When the relevant part of the law takes effect in 2014, then if you live in the U.S. and

  • You don’t already have insurance through a family policy or your employer, your union, Medicare, Medicaid, CHIP, the VA, or some other source, and
  • You’re not a member of an exempt group, such as religions that reject health insurance or provide health care for their members, and
  • You make enough money to have to file a federal income tax return, and
  • There’s at least one health insurance policy available to you that meets the law’s requirements and costs less than 8 percent of your income,

Then you have a choice of either buying a health insurance policy or paying a modest additional amount of income tax (which would not start being collected until 2015).

Suppose you don’t do either? Surprisingly enough, the penalties are close to non-existent. Unlike other income tax violations, you can’t be criminally prosecuted for failing to obey the law, and most other enforcement mechanisms are blocked as well.

The reason for the “mandate” is simple: People who don’t have insurance can run up large health care bills as the result of an accident or serious injury. When they can’t pay, doctors and hospitals end up passing the costs on to the rest of us.
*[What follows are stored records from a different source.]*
-- ==== Sys2Proof/Machine/ProfileCmds.lean ====
section
/-! DEFINITION. Machine/ProfileCmds.lean: the events of the chapter Charging the Battery: step exits and time limits,
PULSE levels, battery-management ageing and waking (R222 to R228), thermistors (R231, R232) and the scan. -/

namespace Sys2Proof.Machine

open Sys2Proof

/-! ## Steps -/

/-- R210, R229, R230: exit `x` is taken. -/
def Mod.stepExit (x : Nat) (m : Mod) : Mod :=
  if m.regulating && m.exitStands == some x && m.suspendCause == 0 then
    let j := m.stepIdx
    let target := m.exitTarget j x
    let m := m.leaveStep (some x)
    if m.recovering then
      if 16 ≤ target then m.recoveryFail
      else (m.when m.batInWindow (·.setN E.DEAD_STATE 0 2)).go target
    else m.go target
  else m

def execStepExit (t : Nat) (x : Nat) (s : State) : Host.Outcome State Fault Refusal := execM t (Mod.stepExit x) s

/-- R211, R229: STEP_TIME has reached T_MAX and no exit is taken at that tick. -/
def Mod.stepTimeout (m : Mod) : Mod :=
  let tmax := m.q E.T_MAX m.stepIdx
  if m.regulating && m.suspendCause == 0 && decide (0 < tmax) && decide (tmax ≤ mkRat m.prof.ticks 10000) &&
      m.exitStands.isNone then
    let m := m.leaveStep (some 4)
    if m.recovering then m.recoveryFail else (m.profileEnd 3).autoClose
  else m

def execStepTimeout (t : Nat) (s : State) : Host.Outcome State Fault Refusal := execM t Mod.stepTimeout s

/-- R218: a request of requester 0x4400 completes with a status other than OK or ACCEPTED. -/
def Mod.stepRequestFail (index sub status : Nat) (m : Mod) : Mod :=
  if m.stepRunning && status != 0 && status != 1 then
    let m := m.logPut (m.record 0x0F00 0 0xFF 0xFF 0 index sub status [])
    ((m.leaveStep none).profileEnd 7).autoClose
  else m

def execStepRequestFail (t : Nat) (index sub status : Nat) (s : State) : Host.Outcome State Fault Refusal :=
  execM t (Mod.stepRequestFail index sub status) s

/-- R203, R206: a PULSE step changes its level at the end of SP_T or SP_T2, without a ramp. -/
def Mod.pulseChange (m : Mod) : Mod :=
  let j := m.stepIdx
  let p := m.prof
  let len := if p.pulseLow then m.q E.SP_T2 j else m.q E.SP_T j
  if m.regulating && m.n E.KIND j == 6 && decide (len ≤ mkRat (p.ticks - p.pulseFrom) 10000) then
    ({ m with prof := { p with pulseLow := !p.pulseLow, pulseFrom := p.ticks,
                               pulses := if p.pulseLow then p.pulses else p.pulses + 1 } } : Mod).postRefs.moveRef
  else m

def execPulseLevelChange (t : Nat) (s : State) : Host.Outcome State Fault Refusal := execM t Mod.pulseChange s

/-! ## Battery management (R222 to R224) -/

/-- R223: BMS_AGE in TB ticks. -/
def Mod.bmsAge (m : Mod) : Nat := m.tb - m.bms.last.foldl min m.tb

/-- R223: the state that an age gives. -/
def Mod.freshOf (m : Mod) (age : Nat) : Nat :=
  if m.n E.BMS_SRC 0 = 0 ∨ !m.bms.written then 3
  else if age ≤ ms (m.n E.BMS_STALE_T 0) then 0
  else if age ≤ ms (m.n E.BMS_STALE_T 0 + m.n E.BMS_GRACE_T 0) then 1
  else 2

/-- BMS_AGE shows the age, in ms. -/
def Mod.ageShow (m : Mod) : Mod := m.setQ E.BMS_AGE 0 (minR 4300000000 (mkRat m.bmsAge 100000))

/-- R228: the series ends and WAKE reads 0. -/
def Mod.wakeEnd (m : Mod) : Mod :=
  (({ m with bms := { m.bms with wake := false, waiting := false } } : Mod).disarm .bmsWake).flagsRefresh

/-- R223, R228, R458: BMS_FRESH takes a state. -/
def Mod.setFresh (m : Mod) (f : Nat) : Mod :=
  let old := m.n E.BMS_FRESH 0
  let m := m.setN E.BMS_FRESH 0 f
  let m := m.when (f == 2 && old != 2) (fun m => (m.inc E.BMS_STALE_CNT 0).alertSet 5)
  m.when (f == 0 && m.bms.wake) Mod.wakeEnd

/-- R222 to R224: the source named by BMS_SRC writes entry `f`, number `i` of the five that age, or none of them. -/
def Mod.bmsPut (m : Mod) (f : Fam) (v : Nat) (i : Option Nat) : Mod :=
  let fault := !m.bmsFlag 6
  let m := m.setN f 0 v
  let m : Mod := match i with
    | some i => { m with bms := { m.bms with last := setAt 0 m.bms.last i m.tb, written := true } }
    | none => m
  let m := m.when (f == E.BMS_FLAGS) (fun m => { m with bms := { m.bms with contReq := m.bmsFlag 5 } })
  m.when (f == E.BMS_FLAGS && fault && m.bmsFlag 6) (·.noteAt E.BMS_FLAGS 0)

/-- R223: after a write, the age and the state follow. -/
def Mod.bmsSettle (m : Mod) : Mod := (m.setFresh (m.freshOf m.bmsAge)).ageShow

/-- R222, R223: BMS_SRC changes, and at start-up: no limit has been written since. -/
def Mod.bmsRestart (m : Mod) : Mod :=
  (({ m with bms := { m.bms with last := List.replicate 5 m.tb, written := false } } : Mod).setN E.BMS_FRESH 0 3).ageShow

/-- R222: a write from a source that BMS_SRC does not name is ignored and counted. -/
def Mod.bmsReject (m : Mod) : Mod := m.inc E.BMS_SRC_REJ 0

/-- R223: BMS_AGE has passed BMS_STALE_T. -/
def Mod.bmsAging (m : Mod) : Mod :=
  if m.n E.BMS_FRESH 0 == 0 && ms (m.n E.BMS_STALE_T 0) < m.bmsAge && m.freshOf m.bmsAge == 1 then (m.setFresh 1).ageShow
  else m

def execBmsAging (t : Nat) (s : State) : Host.Outcome State Fault Refusal := execM t Mod.bmsAging s

/-- R223: BMS_AGE has passed the grace. -/
def Mod.bmsStale (m : Mod) : Mod :=
  if m.n E.BMS_FRESH 0 ≤ 1 && m.freshOf m.bmsAge == 2 then (m.setFresh 2).ageShow else m

def execBmsStale (t : Nat) (s : State) : Host.Outcome State Fault Refusal := execM t Mod.bmsStale s

/-! ## Waking (R228, R467, R472) -/

/-- R472: the status frame of CAN port `u`. -/
def Mod.statusFrame (m : Mod) (u : Nat) : CanFrame :=
  { bus := u, id := m.n E.CAN_OD_BASE u, ext := false, fd := false,
    data := [m.n E.CAN_NODE u, 0] ++ leBytes 2 (m.n E.MOD_FLAGS 0) ++
      leBytes 2 (ofSigned 16 (roundR (10 * m.q E.CHG_IREF 0))) ++
      leBytes 2 (roundR (10 * m.q E.CHG_ILIM_EFF 0)).toNat }

/-- R463: the Write Word of MOD_FLAGS. -/
def Mod.flagsWord (m : Mod) : List Nat := 0x31 :: leBytes 2 (m.n E.MOD_FLAGS 0)

/-- R228: the wake action of the transport that BMS_SRC names. -/
def Mod.wakeAction (m : Mod) : Mod :=
  match m.n E.BMS_SRC 0 with
  | 1 | 2 =>
    let u := m.n E.BMS_SRC 0 - 1
    let m := (List.range 3).foldl (fun m _ => m.emit (.twoWire (u + 1) (m.n E.B2W_TARGET u) [])) m
    m.emit (.twoWire (u + 1) (m.n E.B2W_TARGET u) m.flagsWord)
  | 3 =>
    (List.range 2).foldl (fun m u => if m.b E.CAN_EN u then
      (List.range 3).foldl (fun m _ => m.canSend u 0xFFFF 0 (m.statusFrame u)) m else m) m
  | _ => m

/-- R228: a wake series starts at a tick at which its conditions hold. -/
def Mod.wakeStart (m : Mod) : Mod :=
  let env := m.n E.ENV_EFF 0
  let ready := match m.bms.series with
    | none => true
    | some t => decide (t + sec 600 ≤ m.tb) || m.bms.released
  if !m.bms.wake && m.b E.BMS_WAKE_EN 0 && m.n E.BMS_SRC 0 != 0 && 2 ≤ m.n E.BMS_FRESH 0 &&
      (env == 3 || env == 4 || env == 5 || env == 6 || env == 10) && ready then
    let m : Mod := { m with bms := { m.bms with wake := true, waiting := false, tries := 0, series := some m.tb,
                                                released := false } }
    (m.flagsRefresh.wakeAction).arm .bmsWake (m.tb + ms (m.n E.BMS_WAKE_T 0))
  else m

/-- R228: an attempt has failed; after BMS_WAKE_TRIES of them the series ends. -/
def Mod.wakeFail (m : Mod) : Mod :=
  if m.bms.wake && !m.bms.waiting && m.due .bmsWake then
    let m : Mod := { m with bms := { m.bms with tries := m.bms.tries + 1 } }
    if m.n E.BMS_WAKE_TRIES 0 ≤ m.bms.tries then (m.wakeEnd).noteAt E.BMS_WAKE_TRIES 0
    else ({ m with bms := { m.bms with waiting := true } } : Mod).arm .bmsWake (m.tb + sec 10)
  else m

def execBmsWakeAttemptFail (t : Nat) (s : State) : Host.Outcome State Fault Refusal := execM t Mod.wakeFail s

/-- R228: 10 s after a failed attempt the wake action is sent again. -/
def Mod.wakeResend (m : Mod) : Mod :=
  if m.bms.wake && m.bms.waiting && m.due .bmsWake then
    (({ m with bms := { m.bms with waiting := false } } : Mod).wakeAction).arm .bmsWake
      (m.tb + ms (m.n E.BMS_WAKE_T 0))
  else m

def execBmsWakeResend (t : Nat) (s : State) : Host.Outcome State Fault Refusal := execM t Mod.wakeResend s

/-! ## CONT (R227) -/

/-- R227, R299: SUP1's request of this tick. CONT is released once the BAT switch is open. In mode 0 only what BLACKSTART asked
stands, until SAFESTOP (assumption log 24). -/
def Mod.contRequest (m : Mod) : Mod :=
  let path := m.n E.PATH_ACT 0
  let env := m.n E.ENV_EFF 0
  let bs := path == 7 && m.n E.BS_STATE 0 == 1
  let want := bs || (match m.n E.BMS_CONT_MODE 0 with
    | 0 => m.safe.contBs
    | 1 => m.bms.contReq
    | _ => env != 0 && env != 1 && env != 8)
  if path = 8 then
    m.when (2 ≤ m.n E.SS_STATE 0 && m.b E.SS_CONT_REL 0) 
      (fun m => { m with safe := { m.safe with contReq := false, contBs := false } })
  else
    let m : Mod := { m with safe := { m.safe with contReq := want, contBs := bs || m.safe.contBs } }
    if want then m.contClose
    else (m.when (m.safe.contOn && !m.closed 4) Mod.contOff).when (m.n E.CONT_STATE 0 == 4) (·.setN E.CONT_STATE 0 0)

/-! ## Thermistors (R231, R232) -/

/-- R231, R47: what a resistance says of an enabled input: good, open above 400 kΩ, short below 100 Ω. -/
def tempClass (ohms : Rat) : Nat := if 400000 < ohms then 2 else if ohms < 100 then 3 else 1

/-- R231: input `j` is read: filtered over 1 s within R47's range, and classed. -/
def Mod.tempRead (j : Nat) (m : Mod) : Mod :=
  let x := (m.sens.temp[j]?).getD { ohms := 1000000, celsius := 0 }
  let old := m.n E.TEMP_STATE j
  let st := if m.b E.TEMP_EN j then tempClass x.ohms else 0
  let m := if tempClass x.ohms = 1 then
      let f := (m.bms.temps[j]?).getD 0
      let g := grid (f + (x.celsius - f) / 10000)
      ({ m with bms := { m.bms with temps := setAt 0 m.bms.temps j g } } : Mod).setQ E.TEMP_VAL j (clampR (-40) 125 g)
    else m
  let m := m.setN E.TEMP_STATE j st
  m.when (2 ≤ st && old ≤ 1) (·.note E.TEMP_STATE j (.num old))

/-- R232: the factors at a temperature. -/
def coldFactor (stop full t : Rat) : Rat := if t < stop then 0 else if full ≤ t then 1 else (t - stop) / (full - stop)
def hotFactor (full stop t : Rat) : Rat := if stop < t then 0 else if t ≤ full then 1 else (stop - t) / (stop - full)

/-- R231, R232: every input is read, and TD_F follows. -/
def Mod.tempTick (m : Mod) : Mod :=
  let m := m.each 4 Mod.tempRead
  let en := (List.range 4).filter (m.b E.TEMP_EN)
  let good := en.filter (fun j => m.n E.TEMP_STATE j == 1)
  match good with
  | [] => m.setQ E.TD_F 0 (if en.isEmpty then 1 else m.q E.TD_FAIL 0)
  | j :: js =>
    let hi := js.foldl (fun a k => maxR a (m.q E.TEMP_VAL k)) (m.q E.TEMP_VAL j)
    let lo := js.foldl (fun a k => minR a (m.q E.TEMP_VAL k)) (m.q E.TEMP_VAL j)
    let f := minR (coldFactor (m.q E.TD_COLD_STOP 0) (m.q E.TD_COLD_FULL 0) lo)
      (hotFactor (m.q E.TD_HOT_FULL 0) (m.q E.TD_HOT_STOP 0) hi)
    let f := if good.length < en.length then minR f (m.q E.TD_FAIL 0) else f
    ((m.setQ E.TD_TEMP_HI 0 hi).setQ E.TD_TEMP_LO 0 lo).setQ E.TD_F 0 f

/-! ## The scan -/

def execScanStart (t : Nat) (s : State) : Host.Outcome State Fault Refusal := execM t Mod.scanStart s

def execScanPointDone (t : Nat) (x : ScanPoint) (s : State) : Host.Outcome State Fault Refusal :=
  execM t (Mod.scanPoint x) s

end Sys2Proof.Machine
end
Moreover, since the law will also require insurance companies to accept all applicants regardless of preexisting conditions, then without something to encourage them to get insurance in advance, some people would likely game the system by waiting until after they get sick or injured to get covered, which is, in a word, cheating, because it would again drive up the cost of insurance for everybody else.

Here are slightly more detailed explanations from Ezra Klein and from the Cleveland Plain Dealer.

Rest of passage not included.